In the records below, find the line holding "s3.spl with waiters" and the line holding "let run := st.members.zipIdx.foldl". Set down both, with every line between them, exactly.

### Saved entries
········

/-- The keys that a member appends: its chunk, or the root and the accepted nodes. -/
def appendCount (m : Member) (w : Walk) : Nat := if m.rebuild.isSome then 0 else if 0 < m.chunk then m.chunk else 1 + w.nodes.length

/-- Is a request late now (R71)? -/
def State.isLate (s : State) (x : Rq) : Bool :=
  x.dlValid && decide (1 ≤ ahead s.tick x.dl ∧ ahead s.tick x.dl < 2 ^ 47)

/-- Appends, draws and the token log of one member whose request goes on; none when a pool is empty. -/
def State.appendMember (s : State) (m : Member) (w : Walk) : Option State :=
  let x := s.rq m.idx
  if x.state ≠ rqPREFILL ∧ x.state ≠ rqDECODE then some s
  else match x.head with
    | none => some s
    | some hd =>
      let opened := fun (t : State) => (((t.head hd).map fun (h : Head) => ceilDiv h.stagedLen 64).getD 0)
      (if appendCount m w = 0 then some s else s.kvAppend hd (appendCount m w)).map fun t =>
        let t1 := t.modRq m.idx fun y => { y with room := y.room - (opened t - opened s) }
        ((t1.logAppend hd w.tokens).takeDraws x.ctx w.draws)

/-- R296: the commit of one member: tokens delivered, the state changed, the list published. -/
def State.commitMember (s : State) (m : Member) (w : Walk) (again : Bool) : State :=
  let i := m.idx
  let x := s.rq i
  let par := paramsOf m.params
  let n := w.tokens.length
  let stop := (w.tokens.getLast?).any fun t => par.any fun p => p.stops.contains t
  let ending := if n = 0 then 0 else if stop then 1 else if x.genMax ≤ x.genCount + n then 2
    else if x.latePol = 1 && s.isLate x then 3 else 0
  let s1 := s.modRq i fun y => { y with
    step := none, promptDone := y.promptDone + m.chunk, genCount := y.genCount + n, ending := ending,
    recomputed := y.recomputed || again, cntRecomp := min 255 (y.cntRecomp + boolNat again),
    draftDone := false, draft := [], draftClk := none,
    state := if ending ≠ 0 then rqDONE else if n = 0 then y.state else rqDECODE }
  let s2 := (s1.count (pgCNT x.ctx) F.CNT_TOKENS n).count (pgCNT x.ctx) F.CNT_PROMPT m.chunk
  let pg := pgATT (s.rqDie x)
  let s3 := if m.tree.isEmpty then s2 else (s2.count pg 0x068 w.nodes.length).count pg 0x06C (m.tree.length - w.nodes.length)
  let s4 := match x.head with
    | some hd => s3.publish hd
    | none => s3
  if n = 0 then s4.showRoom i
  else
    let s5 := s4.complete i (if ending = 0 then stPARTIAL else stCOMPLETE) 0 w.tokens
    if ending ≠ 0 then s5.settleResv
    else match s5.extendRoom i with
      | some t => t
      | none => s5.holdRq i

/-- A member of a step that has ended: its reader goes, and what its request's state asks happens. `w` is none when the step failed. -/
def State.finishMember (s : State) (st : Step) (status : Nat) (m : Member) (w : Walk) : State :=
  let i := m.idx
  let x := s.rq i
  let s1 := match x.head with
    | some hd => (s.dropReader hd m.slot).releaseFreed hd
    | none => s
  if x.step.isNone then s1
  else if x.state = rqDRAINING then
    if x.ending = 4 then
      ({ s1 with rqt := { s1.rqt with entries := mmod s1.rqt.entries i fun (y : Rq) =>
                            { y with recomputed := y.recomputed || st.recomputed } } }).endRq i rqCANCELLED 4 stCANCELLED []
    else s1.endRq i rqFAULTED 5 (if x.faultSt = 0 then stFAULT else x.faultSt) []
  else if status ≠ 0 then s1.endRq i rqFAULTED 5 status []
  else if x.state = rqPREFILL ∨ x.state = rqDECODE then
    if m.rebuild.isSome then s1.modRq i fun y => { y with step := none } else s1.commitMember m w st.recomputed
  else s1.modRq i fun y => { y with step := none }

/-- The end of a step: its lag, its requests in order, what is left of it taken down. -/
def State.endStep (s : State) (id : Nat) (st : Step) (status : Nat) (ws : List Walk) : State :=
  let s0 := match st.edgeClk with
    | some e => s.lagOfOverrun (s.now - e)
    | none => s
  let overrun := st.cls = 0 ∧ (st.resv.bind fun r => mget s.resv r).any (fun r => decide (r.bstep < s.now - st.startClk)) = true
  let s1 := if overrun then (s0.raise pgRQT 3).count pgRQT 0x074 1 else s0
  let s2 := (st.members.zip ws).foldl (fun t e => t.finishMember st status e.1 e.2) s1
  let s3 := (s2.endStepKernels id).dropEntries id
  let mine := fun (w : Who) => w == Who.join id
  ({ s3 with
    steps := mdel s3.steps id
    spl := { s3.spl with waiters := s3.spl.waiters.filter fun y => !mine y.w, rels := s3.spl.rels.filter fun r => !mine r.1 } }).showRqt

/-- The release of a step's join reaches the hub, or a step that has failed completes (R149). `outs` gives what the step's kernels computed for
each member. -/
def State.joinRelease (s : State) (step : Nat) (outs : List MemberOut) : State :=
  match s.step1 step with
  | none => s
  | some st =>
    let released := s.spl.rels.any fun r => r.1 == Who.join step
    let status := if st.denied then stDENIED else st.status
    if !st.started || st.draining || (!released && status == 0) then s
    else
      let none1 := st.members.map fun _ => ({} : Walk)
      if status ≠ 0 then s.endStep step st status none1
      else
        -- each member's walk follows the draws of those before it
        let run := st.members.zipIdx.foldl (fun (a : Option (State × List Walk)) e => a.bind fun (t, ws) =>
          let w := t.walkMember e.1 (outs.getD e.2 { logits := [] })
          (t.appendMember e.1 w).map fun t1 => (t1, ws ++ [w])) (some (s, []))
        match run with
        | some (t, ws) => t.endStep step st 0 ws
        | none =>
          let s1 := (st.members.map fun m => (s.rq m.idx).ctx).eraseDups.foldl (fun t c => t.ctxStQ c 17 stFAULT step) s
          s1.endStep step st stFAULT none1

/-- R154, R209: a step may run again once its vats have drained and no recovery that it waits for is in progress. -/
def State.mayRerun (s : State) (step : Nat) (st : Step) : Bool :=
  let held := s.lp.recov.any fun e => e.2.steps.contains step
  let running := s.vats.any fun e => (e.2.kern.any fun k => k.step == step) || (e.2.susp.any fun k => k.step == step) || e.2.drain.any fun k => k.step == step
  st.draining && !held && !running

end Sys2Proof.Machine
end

········

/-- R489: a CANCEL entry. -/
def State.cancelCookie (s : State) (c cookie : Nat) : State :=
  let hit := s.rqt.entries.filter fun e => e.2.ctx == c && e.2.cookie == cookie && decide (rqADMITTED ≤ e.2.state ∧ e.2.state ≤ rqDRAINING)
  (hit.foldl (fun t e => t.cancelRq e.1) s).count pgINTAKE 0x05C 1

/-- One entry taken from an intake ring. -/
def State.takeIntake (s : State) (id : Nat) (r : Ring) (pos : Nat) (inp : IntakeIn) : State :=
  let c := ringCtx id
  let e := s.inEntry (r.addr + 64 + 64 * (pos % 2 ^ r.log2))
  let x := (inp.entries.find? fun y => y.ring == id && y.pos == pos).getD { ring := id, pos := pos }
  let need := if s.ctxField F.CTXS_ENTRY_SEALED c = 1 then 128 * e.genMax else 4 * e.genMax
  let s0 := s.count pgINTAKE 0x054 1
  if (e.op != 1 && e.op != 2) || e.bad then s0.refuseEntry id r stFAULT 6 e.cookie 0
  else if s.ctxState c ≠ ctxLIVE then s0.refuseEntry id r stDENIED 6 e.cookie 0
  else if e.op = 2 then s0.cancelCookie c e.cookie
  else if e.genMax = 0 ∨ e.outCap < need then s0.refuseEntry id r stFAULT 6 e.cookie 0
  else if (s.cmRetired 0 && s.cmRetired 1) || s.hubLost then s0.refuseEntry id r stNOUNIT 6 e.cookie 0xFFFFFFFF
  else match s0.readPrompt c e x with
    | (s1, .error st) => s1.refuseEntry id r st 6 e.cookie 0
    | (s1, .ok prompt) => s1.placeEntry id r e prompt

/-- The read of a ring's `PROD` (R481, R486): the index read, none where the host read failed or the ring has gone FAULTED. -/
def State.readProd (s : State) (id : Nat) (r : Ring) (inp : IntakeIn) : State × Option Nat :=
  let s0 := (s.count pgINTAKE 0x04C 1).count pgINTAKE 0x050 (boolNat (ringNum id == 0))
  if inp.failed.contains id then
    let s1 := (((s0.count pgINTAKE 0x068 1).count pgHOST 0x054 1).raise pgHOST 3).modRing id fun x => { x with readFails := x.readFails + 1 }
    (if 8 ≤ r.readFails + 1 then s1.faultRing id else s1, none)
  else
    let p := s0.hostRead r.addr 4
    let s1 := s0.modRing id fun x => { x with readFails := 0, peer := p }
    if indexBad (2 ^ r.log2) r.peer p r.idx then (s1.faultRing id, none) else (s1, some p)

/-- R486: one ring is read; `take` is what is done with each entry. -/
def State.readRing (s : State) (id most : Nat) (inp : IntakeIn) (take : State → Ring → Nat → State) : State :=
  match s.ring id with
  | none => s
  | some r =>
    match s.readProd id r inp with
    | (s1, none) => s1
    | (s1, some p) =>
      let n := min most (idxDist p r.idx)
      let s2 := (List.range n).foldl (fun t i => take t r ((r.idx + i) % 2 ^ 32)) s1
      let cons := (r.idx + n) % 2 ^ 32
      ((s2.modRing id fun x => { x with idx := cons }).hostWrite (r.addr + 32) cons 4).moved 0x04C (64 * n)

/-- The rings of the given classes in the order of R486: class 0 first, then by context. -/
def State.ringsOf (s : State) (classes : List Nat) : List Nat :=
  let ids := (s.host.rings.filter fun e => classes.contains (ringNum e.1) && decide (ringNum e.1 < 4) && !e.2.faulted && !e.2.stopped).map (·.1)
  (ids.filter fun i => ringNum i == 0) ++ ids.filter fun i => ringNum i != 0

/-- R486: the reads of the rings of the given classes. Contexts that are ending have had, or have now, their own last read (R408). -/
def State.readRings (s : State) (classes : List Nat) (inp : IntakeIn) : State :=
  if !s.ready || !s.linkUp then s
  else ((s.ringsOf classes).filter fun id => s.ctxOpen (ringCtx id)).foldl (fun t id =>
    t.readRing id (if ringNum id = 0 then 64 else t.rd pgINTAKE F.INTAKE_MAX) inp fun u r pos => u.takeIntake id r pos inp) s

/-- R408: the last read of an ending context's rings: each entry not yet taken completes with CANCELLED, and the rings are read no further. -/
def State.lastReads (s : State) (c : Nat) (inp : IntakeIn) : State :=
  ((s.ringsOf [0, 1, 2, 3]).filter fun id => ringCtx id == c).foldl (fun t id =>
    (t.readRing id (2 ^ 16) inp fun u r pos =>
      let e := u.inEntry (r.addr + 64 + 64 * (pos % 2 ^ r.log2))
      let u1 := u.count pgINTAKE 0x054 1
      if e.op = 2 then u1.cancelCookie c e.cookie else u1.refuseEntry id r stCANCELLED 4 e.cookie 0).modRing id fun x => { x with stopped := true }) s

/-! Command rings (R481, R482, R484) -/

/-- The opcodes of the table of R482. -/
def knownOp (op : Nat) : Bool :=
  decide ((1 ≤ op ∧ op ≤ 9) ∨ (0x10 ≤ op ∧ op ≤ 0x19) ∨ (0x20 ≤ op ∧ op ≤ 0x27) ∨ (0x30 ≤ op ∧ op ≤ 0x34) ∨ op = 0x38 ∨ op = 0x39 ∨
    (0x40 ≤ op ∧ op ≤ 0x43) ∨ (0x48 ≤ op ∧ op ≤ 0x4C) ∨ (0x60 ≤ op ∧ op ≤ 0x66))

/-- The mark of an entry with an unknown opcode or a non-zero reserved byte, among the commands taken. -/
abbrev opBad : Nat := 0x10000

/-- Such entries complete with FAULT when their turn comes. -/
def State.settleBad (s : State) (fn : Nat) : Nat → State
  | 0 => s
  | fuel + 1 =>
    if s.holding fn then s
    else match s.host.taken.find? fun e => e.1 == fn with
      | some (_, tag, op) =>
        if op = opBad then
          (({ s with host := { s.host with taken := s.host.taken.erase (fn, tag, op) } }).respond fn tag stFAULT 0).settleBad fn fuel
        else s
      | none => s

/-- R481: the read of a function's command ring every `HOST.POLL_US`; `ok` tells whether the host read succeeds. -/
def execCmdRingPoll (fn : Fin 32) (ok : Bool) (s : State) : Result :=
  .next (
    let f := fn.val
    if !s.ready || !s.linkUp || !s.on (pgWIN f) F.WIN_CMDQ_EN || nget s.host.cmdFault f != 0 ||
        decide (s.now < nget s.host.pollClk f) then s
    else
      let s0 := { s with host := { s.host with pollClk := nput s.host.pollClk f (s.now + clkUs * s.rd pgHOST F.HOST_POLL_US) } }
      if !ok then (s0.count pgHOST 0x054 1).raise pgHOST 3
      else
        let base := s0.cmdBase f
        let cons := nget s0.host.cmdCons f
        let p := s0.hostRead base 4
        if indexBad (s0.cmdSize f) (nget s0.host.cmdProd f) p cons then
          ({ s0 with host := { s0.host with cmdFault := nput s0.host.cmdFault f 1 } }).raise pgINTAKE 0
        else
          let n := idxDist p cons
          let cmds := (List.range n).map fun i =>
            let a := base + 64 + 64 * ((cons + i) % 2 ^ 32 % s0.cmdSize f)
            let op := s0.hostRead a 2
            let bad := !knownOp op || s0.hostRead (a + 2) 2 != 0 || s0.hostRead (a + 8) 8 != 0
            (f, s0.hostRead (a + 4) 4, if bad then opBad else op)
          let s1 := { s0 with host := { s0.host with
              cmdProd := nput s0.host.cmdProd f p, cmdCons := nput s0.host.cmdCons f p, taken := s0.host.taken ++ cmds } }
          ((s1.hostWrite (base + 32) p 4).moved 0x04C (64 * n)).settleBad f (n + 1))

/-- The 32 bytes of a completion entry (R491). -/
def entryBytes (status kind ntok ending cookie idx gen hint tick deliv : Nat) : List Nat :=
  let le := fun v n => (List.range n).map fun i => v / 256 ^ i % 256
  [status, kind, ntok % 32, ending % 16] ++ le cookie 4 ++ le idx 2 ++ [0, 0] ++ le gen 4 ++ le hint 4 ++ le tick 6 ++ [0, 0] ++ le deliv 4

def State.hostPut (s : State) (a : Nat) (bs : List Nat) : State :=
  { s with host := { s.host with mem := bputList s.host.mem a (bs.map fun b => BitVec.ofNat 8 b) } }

········

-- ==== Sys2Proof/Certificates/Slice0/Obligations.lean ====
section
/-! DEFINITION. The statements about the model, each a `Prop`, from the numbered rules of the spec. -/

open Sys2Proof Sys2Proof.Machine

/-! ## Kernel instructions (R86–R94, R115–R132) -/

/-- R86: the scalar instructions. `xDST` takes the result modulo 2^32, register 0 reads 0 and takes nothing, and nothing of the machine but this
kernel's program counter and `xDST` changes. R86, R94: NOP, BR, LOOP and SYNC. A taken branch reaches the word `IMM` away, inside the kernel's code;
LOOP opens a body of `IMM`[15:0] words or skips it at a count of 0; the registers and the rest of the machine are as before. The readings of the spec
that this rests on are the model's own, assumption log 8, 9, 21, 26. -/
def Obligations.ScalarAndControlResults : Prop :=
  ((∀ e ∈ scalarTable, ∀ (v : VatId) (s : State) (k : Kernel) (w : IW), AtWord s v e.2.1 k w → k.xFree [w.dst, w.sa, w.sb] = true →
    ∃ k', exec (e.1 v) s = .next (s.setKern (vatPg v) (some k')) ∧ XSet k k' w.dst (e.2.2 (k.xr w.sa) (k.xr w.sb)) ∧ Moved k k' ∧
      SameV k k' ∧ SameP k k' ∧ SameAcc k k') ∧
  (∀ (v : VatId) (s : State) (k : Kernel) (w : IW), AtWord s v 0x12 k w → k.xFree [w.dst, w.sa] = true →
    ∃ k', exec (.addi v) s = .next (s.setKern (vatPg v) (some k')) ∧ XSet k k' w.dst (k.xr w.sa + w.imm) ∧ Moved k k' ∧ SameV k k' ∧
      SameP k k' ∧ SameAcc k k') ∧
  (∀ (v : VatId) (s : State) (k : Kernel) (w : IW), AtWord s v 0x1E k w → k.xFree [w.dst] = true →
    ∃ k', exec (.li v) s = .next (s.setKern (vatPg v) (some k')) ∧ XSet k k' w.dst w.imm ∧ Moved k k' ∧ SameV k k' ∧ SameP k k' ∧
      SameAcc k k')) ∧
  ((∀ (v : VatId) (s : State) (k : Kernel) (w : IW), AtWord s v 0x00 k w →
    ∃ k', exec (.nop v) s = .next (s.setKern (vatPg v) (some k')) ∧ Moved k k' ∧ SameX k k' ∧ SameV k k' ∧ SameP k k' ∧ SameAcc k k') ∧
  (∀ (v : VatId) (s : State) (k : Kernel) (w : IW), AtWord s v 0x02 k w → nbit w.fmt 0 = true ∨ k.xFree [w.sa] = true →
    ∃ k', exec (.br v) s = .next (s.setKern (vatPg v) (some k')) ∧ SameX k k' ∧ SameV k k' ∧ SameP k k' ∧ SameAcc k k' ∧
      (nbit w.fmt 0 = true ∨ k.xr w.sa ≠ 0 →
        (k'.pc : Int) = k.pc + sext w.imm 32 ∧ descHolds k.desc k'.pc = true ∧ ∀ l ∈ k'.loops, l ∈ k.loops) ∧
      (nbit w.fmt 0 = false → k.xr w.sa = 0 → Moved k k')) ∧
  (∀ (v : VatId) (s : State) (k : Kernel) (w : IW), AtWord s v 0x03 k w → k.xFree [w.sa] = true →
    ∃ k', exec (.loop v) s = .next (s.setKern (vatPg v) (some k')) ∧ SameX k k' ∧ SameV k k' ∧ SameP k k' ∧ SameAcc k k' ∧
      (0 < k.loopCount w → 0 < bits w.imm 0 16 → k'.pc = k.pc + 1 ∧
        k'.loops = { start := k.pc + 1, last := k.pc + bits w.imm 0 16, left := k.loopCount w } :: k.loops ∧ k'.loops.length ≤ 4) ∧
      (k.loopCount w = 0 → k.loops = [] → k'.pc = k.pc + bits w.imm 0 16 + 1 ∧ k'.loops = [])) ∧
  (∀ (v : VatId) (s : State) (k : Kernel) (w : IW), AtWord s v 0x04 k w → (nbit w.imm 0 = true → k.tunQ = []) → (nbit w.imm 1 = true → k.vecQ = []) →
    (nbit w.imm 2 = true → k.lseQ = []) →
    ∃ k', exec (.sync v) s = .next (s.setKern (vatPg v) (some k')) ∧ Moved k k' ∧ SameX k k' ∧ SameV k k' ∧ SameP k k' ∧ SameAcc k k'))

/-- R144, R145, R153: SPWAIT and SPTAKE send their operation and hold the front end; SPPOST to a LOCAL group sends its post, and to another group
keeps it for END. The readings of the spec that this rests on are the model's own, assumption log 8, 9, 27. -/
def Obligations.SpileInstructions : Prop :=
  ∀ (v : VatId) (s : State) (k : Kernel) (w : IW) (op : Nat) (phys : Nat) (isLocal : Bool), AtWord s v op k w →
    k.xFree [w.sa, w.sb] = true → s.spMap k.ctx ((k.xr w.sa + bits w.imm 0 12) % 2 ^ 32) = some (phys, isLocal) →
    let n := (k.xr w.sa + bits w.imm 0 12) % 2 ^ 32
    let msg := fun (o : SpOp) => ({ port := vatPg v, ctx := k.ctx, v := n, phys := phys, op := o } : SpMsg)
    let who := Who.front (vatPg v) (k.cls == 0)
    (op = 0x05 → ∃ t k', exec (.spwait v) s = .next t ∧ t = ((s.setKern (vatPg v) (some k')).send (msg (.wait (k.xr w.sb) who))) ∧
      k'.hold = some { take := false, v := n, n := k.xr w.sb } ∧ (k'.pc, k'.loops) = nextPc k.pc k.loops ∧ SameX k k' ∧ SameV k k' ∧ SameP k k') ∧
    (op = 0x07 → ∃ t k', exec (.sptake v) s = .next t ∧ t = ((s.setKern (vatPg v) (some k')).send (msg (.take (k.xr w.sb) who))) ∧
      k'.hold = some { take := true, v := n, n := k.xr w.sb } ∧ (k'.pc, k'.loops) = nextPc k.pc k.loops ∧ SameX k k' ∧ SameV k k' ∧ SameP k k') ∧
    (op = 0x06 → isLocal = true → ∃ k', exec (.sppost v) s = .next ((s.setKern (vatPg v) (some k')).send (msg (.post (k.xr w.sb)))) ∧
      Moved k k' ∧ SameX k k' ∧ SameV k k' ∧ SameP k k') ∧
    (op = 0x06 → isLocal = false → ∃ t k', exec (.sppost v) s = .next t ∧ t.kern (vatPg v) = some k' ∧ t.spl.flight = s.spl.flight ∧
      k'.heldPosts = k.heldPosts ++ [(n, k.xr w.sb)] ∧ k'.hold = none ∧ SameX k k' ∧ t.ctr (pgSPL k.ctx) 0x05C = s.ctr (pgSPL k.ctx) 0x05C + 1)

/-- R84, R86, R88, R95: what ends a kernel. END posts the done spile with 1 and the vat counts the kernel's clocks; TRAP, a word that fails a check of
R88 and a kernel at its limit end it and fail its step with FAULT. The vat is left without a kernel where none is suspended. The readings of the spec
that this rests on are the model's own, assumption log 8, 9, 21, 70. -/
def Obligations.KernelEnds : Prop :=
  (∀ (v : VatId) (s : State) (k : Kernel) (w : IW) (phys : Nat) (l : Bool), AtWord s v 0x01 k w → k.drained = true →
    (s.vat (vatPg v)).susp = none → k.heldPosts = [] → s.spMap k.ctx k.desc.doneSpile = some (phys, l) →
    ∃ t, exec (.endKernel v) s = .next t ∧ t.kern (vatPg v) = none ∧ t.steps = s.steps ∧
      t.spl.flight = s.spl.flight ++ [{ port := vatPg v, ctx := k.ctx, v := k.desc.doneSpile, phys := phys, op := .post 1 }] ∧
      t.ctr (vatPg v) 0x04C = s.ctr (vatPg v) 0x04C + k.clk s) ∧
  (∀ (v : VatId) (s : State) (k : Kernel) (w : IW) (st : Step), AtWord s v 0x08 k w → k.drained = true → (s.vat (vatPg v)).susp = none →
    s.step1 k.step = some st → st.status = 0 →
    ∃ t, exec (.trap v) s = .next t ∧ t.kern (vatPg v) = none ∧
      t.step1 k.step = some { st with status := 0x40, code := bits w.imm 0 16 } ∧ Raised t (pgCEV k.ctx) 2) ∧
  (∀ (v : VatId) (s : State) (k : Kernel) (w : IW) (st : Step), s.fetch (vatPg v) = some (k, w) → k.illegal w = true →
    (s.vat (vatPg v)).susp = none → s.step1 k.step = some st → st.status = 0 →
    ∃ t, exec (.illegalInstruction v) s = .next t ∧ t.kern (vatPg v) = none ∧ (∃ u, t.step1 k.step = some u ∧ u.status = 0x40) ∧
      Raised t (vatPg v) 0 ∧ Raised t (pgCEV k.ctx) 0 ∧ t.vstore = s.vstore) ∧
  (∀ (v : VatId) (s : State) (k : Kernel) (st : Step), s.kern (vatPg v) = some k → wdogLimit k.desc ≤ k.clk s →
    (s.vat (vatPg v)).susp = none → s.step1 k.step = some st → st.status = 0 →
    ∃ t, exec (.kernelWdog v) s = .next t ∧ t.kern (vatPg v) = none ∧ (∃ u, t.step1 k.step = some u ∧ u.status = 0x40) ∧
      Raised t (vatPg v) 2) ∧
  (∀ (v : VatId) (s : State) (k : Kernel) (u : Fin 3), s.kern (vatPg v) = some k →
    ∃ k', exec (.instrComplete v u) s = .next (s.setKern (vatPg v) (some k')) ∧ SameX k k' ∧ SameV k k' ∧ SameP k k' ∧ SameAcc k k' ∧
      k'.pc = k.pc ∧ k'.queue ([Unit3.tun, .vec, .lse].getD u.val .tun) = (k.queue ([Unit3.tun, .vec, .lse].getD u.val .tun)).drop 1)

········

### COMPLETED TASK
    spl := { s3.spl with waiters := s3.spl.waiters.filter fun y => !mine y.w, rels := s3.spl.rels.filter fun r => !mine r.1 } }).showRqt

/-- The release of a step's join reaches the hub, or a step that has failed completes (R149). `outs` gives what the step's kernels computed for
each member. -/
def State.joinRelease (s : State) (step : Nat) (outs : List MemberOut) : State :=
  match s.step1 step with
  | none => s
  | some st =>
    let released := s.spl.rels.any fun r => r.1 == Who.join step
    let status := if st.denied then stDENIED else st.status
    if !st.started || st.draining || (!released && status == 0) then s
    else
      let none1 := st.members.map fun _ => ({} : Walk)
      if status ≠ 0 then s.endStep step st status none1
      else
        -- each member's walk follows the draws of those before it
        let run := st.members.zipIdx.foldl (fun (a : Option (State × List Walk)) e => a.bind fun (t, ws) =>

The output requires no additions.